In your TED talk, you reveal that you’re an avid reader and book collector. Any book recommendations on this topic of data storytelling?
I love all the books from Lev Manovich. He’s a professor at the City University of New York. And he just came out with a new book two weeks ago, it’s funny that you say that because I just ordered it. Cultural Analytics. I can’t wait to read the book, because he was sharing bits and chapters throughout the process. I really love his way of contextualizing in history, in the history of art, and visual art, the analysis of data he’s doing in his lab.
He’s one of the few people I know who is so focused on writing books just on theory, and at the same time, delivering data visualization. It’s an inspiration for me.
What has the result of the Nature project been for you? How was it received?

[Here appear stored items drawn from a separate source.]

-- ==== Sys2Proof/Tests/Slice0.lean ====
section
/-! SUPPORT. The model's own tests: expected values come from the spec (the place is named), and one named witness for the hypotheses of
each statement in Certificates/Slice0/Obligations.lean. -/

namespace Sys2Proof.Tests

open Sys2Proof.Machine Sys2Proof.Safety

/-! ### Helpers -/

/-- The next state an answer gives. -/
def nextOf (r : Result) : Option State :=
  match r with
  | .next t => some t
  | .fault _ => none
  | .refused _ => none

/-- The fault an answer gives. -/
def faultOf (r : Result) : Option Fault :=
  match r with
  | .next _ => none
  | .fault e => some e
  | .refused _ => none

/-- U32 with every lane 0. -/
def zero32 (life : Life) (count : Nat) : HashUnit (Quad Word32) := { lanes := ⟨0, 0, 0, 0⟩, count := count, life := life }

/-- U64 with both lanes 0. -/
def zero64 (life : Life) (count : Nat) : HashUnit (Duo Word64) := { lanes := ⟨0, 0⟩, count := count, life := life }

/-- A block with this COUNT_WIDTH and these units that has received these bytes. -/
def small (width : Nat) (a : HashUnit (Quad Word32)) (b : HashUnit (Duo Word64)) (bytes : List Byte) : State where
  config := { defaultConfig with countWidth := width }
  u32 := a
  u64 := b
  faultReg := { halted := false, cause := .none, funit := .u32 }
  cmdIdx := 0
  stream := bytes
  streamPos := 0
  response := []

/-- A block whose units are both in this life, with count 0. -/
def both (life : Life) (bytes : List Byte) : State := small 64 (zero32 life 0) (zero64 life 0) bytes

/-- The same block, halted by a NOT_INITIALISED of U64. -/
def haltedBlock : State := (both .uninit [0x01, 0, 0, 0, 0]).raiseFault .notInitialised .u64

/-- The bytes 00, 01, ..., n-1. -/
def counting (n : Nat) : List Byte := (List.range n).map (BitVec.ofNat 8)

/-! ### Well-formedness -/

theorem test_wellFormed_ordinary :
    [Instr.new32 5, .absorb32 [], .absorb32 [1, 2], .final32, .new64 5, .absorb64 [1], .final64].all (Instr.wellFormed defaultConfig) = true := by decide

/-- A data field of 2^64 bytes has no length field (R73): the check refuses it for both units. -/
theorem test_wellFormed_refuses_long_data (data : List Byte) (h : data.length = 2 ^ 64) :
    (Instr.absorb32 data).wellFormed defaultConfig = false ∧ (Instr.absorb64 data).wellFormed defaultConfig = false := by
  have e : ¬ data.length < 2 ^ (8 * defaultConfig.lenBytes) := by
    rw [h]
    decide
  exact ⟨decide_eq_false e, decide_eq_false e⟩

/-- The longest data field that fits, and the term the check refuses. -/
theorem test_wellFormed_boundary :
    (Instr.absorb32 (List.replicate (2 ^ 64) 0#8)).wellFormed defaultConfig = false ∧
      (Instr.absorb32 (List.replicate (2 ^ 64 - 1) 0#8)).wellFormed defaultConfig = true := by
  constructor
  · exact (test_wellFormed_refuses_long_data _ List.length_replicate).1
  · simp only [Instr.wellFormed, lengthFits, List.length_replicate]
    decide

/-! ### Decoding: words written out from the encoding tables (30_encoding.md R71 to R74, R81) -/

/-- 000 0 00 01, seed bytes 78 56 34 12 (R81). -/
theorem test_decode_new32 :
    decode defaultConfig [0b00000001, 0x78, 0x56, 0x34, 0x12, 0xff] = .frame (.new32 0x12345678) [0xff] := by decide

/-- 000 0 00 10, n = 3 in eight bytes, "abc" (R81). -/
theorem test_decode_absorb32 :
    decode defaultConfig [0b00000010, 3, 0, 0, 0, 0, 0, 0, 0, 0x61, 0x62, 0x63] = .frame (.absorb32 [0x61, 0x62, 0x63]) [] := by decide

/-- 000 0 00 11 (R81). -/
theorem test_decode_final32 : decode defaultConfig [0b00000011, 0x01] = .frame .final32 [0x01] := by decide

I think I was able to deliver a movie that, in some ways, makes people feel how important science is in our society.
I thought, “oh, l’ll just show you some flow of data.” But apparently, if you’re from the field, if you are a scientist, you understand how complicated it is to produce all this knowledge, in the case of 150 years of Nature. And so, probably, there’s a connection with the data. I’ve received multiple emails, sometimes every week, from people saying, “oh, I cried in front of your movie, it’s so dramatic and beautiful.”
And now, I do consider myself a “data director.” They call me the “Kubrick of data.”